## Brief
Use the entries below and reproduce exactly the lines from the one containing "(toBe n v).length = n := by" down to the one containing "List.length_singleton, toBe, beNat_append_singleton]", both of them included.

## Saved entries
__________

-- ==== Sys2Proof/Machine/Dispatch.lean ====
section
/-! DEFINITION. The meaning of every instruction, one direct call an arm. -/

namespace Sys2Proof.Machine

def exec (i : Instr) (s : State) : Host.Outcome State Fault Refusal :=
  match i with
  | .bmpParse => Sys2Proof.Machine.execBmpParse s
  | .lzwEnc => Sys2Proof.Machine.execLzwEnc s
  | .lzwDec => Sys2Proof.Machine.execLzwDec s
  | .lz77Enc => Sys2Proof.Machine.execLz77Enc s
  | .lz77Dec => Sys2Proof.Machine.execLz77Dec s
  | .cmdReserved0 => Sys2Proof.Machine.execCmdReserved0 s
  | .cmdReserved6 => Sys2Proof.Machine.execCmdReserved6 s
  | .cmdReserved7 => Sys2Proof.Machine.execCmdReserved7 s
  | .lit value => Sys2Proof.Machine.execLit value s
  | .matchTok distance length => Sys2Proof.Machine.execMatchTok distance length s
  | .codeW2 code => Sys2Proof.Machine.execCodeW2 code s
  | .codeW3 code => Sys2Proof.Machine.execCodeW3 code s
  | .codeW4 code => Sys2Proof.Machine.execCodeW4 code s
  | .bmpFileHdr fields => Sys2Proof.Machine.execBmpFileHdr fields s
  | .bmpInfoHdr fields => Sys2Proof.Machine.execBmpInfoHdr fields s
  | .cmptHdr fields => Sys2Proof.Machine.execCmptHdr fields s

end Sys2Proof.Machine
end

__________

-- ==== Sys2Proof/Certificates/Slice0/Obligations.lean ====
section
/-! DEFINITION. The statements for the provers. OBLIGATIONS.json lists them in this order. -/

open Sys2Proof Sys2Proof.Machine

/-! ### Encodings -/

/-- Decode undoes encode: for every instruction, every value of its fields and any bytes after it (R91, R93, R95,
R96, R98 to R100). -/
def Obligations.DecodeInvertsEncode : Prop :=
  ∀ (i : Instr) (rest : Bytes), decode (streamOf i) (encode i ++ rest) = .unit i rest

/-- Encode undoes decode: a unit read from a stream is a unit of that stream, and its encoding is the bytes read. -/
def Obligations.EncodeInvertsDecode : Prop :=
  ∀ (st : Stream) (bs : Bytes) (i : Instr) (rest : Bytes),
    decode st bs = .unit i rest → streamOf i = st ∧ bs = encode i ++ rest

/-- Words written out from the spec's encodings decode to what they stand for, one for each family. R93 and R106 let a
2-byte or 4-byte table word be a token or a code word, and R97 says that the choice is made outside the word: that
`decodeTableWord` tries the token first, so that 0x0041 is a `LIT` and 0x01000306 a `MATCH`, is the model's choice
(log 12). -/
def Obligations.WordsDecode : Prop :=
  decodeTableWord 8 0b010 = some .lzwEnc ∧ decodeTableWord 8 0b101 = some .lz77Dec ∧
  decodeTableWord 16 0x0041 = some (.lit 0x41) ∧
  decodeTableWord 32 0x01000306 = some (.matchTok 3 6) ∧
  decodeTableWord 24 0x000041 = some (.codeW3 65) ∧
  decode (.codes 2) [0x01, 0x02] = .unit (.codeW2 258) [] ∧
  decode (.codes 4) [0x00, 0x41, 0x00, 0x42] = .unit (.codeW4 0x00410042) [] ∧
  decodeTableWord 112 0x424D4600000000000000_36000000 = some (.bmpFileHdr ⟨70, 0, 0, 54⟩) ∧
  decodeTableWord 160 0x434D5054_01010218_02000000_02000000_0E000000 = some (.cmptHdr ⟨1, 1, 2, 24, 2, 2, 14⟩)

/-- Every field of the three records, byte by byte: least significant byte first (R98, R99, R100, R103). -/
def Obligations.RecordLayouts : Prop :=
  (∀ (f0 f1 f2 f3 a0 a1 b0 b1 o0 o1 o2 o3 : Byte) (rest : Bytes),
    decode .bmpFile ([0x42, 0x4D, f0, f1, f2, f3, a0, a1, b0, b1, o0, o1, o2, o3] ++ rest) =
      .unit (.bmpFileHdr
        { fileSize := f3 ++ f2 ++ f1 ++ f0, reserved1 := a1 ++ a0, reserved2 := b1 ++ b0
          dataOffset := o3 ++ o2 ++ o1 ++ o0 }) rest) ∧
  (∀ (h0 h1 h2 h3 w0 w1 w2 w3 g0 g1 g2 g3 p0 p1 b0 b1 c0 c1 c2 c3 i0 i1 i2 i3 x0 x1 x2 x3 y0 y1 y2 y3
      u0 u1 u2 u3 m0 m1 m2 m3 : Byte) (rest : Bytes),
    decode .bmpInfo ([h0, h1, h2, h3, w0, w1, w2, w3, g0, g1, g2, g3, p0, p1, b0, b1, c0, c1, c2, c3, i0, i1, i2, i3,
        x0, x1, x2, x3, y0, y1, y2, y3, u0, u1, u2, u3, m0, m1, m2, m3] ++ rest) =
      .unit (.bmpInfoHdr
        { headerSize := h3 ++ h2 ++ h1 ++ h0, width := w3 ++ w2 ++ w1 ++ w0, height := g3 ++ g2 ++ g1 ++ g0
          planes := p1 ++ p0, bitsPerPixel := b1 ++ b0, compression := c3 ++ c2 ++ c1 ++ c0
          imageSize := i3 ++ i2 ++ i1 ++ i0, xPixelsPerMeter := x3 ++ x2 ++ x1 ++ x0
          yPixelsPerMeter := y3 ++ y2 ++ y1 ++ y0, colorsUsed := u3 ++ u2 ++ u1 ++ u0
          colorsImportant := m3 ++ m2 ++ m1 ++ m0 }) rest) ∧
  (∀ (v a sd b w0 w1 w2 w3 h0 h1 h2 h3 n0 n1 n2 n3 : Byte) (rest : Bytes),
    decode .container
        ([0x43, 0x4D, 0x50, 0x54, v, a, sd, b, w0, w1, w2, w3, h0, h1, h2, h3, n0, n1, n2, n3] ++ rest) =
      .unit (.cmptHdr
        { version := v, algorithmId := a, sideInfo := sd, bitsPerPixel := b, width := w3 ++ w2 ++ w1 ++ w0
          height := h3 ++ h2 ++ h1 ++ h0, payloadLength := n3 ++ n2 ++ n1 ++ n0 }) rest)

__________

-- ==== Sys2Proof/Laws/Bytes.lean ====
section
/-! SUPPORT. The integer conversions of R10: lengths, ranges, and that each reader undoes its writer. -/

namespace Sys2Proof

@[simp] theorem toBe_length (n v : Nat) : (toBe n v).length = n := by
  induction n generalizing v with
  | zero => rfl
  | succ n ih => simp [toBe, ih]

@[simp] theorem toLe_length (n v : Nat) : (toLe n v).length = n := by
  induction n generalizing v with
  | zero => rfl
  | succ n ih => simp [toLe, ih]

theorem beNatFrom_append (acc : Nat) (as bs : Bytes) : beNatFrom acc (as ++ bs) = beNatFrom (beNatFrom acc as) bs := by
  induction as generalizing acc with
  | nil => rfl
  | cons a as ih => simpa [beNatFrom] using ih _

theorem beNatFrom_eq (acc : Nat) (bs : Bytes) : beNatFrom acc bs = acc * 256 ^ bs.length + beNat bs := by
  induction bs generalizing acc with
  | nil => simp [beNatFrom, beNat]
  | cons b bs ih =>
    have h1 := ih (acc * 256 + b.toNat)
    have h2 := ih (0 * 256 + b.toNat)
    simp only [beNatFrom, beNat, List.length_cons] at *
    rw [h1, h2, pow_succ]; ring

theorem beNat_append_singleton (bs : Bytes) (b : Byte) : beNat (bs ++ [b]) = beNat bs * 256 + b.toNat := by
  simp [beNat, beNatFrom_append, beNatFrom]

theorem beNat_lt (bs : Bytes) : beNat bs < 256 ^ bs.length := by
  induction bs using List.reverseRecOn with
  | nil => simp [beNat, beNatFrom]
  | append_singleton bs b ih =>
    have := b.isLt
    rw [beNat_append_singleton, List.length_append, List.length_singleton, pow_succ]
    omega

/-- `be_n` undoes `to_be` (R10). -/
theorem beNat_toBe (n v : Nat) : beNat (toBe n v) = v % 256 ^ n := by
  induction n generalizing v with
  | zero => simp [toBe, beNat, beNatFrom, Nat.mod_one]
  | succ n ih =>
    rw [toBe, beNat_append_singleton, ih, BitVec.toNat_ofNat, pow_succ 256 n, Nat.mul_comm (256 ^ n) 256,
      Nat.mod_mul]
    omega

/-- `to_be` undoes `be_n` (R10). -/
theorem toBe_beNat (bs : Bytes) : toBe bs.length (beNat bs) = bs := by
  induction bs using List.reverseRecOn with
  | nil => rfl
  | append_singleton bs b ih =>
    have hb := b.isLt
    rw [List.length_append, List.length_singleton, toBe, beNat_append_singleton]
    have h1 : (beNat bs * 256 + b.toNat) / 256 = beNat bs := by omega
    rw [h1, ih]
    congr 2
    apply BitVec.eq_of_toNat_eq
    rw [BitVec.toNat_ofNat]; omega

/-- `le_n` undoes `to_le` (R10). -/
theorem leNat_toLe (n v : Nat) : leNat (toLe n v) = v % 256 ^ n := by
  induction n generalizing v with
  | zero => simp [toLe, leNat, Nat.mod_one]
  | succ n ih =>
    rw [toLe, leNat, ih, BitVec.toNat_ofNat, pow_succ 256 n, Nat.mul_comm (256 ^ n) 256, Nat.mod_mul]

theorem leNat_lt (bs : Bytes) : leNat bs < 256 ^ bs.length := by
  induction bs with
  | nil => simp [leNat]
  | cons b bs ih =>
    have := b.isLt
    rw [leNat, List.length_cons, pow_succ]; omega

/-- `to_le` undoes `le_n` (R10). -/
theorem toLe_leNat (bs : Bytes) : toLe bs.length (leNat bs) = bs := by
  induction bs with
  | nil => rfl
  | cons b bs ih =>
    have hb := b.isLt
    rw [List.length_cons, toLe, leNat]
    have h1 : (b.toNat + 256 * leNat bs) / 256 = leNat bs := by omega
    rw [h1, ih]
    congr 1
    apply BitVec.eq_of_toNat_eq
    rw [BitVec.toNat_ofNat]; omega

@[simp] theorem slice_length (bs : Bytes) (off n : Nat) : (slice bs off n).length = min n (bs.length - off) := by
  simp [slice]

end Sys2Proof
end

__________

## Written reply
@[simp] theorem toBe_length (n v : Nat) : (toBe n v).length = n := by
  induction n generalizing v with
  | zero => rfl
  | succ n ih => simp [toBe, ih]

@[simp] theorem toLe_length (n v : Nat) : (toLe n v).length = n := by
  induction n generalizing v with
  | zero => rfl
  | succ n ih => simp [toLe, ih]

theorem beNatFrom_append (acc : Nat) (as bs : Bytes) : beNatFrom acc (as ++ bs) = beNatFrom (beNatFrom acc as) bs := by
  induction as generalizing acc with
  | nil => rfl
  | cons a as ih => simpa [beNatFrom] using ih _

theorem beNatFrom_eq (acc : Nat) (bs : Bytes) : beNatFrom acc bs = acc * 256 ^ bs.length + beNat bs := by
  induction bs generalizing acc with
  | nil => simp [beNatFrom, beNat]
  | cons b bs ih =>
    have h1 := ih (acc * 256 + b.toNat)
    have h2 := ih (0 * 256 + b.toNat)
    simp only [beNatFrom, beNat, List.length_cons] at *
    rw [h1, h2, pow_succ]; ring

theorem beNat_append_singleton (bs : Bytes) (b : Byte) : beNat (bs ++ [b]) = beNat bs * 256 + b.toNat := by
  simp [beNat, beNatFrom_append, beNatFrom]

theorem beNat_lt (bs : Bytes) : beNat bs < 256 ^ bs.length := by
  induction bs using List.reverseRecOn with
  | nil => simp [beNat, beNatFrom]
  | append_singleton bs b ih =>
    have := b.isLt
    rw [beNat_append_singleton, List.length_append, List.length_singleton, pow_succ]
    omega

/-- `be_n` undoes `to_be` (R10). -/
theorem beNat_toBe (n v : Nat) : beNat (toBe n v) = v % 256 ^ n := by
  induction n generalizing v with
  | zero => simp [toBe, beNat, beNatFrom, Nat.mod_one]
  | succ n ih =>
    rw [toBe, beNat_append_singleton, ih, BitVec.toNat_ofNat, pow_succ 256 n, Nat.mul_comm (256 ^ n) 256,
      Nat.mod_mul]
    omega

/-- `to_be` undoes `be_n` (R10). -/
theorem toBe_beNat (bs : Bytes) : toBe bs.length (beNat bs) = bs := by
  induction bs using List.reverseRecOn with
  | nil => rfl
  | append_singleton bs b ih =>
    have hb := b.isLt
    rw [List.length_append, List.length_singleton, toBe, beNat_append_singleton]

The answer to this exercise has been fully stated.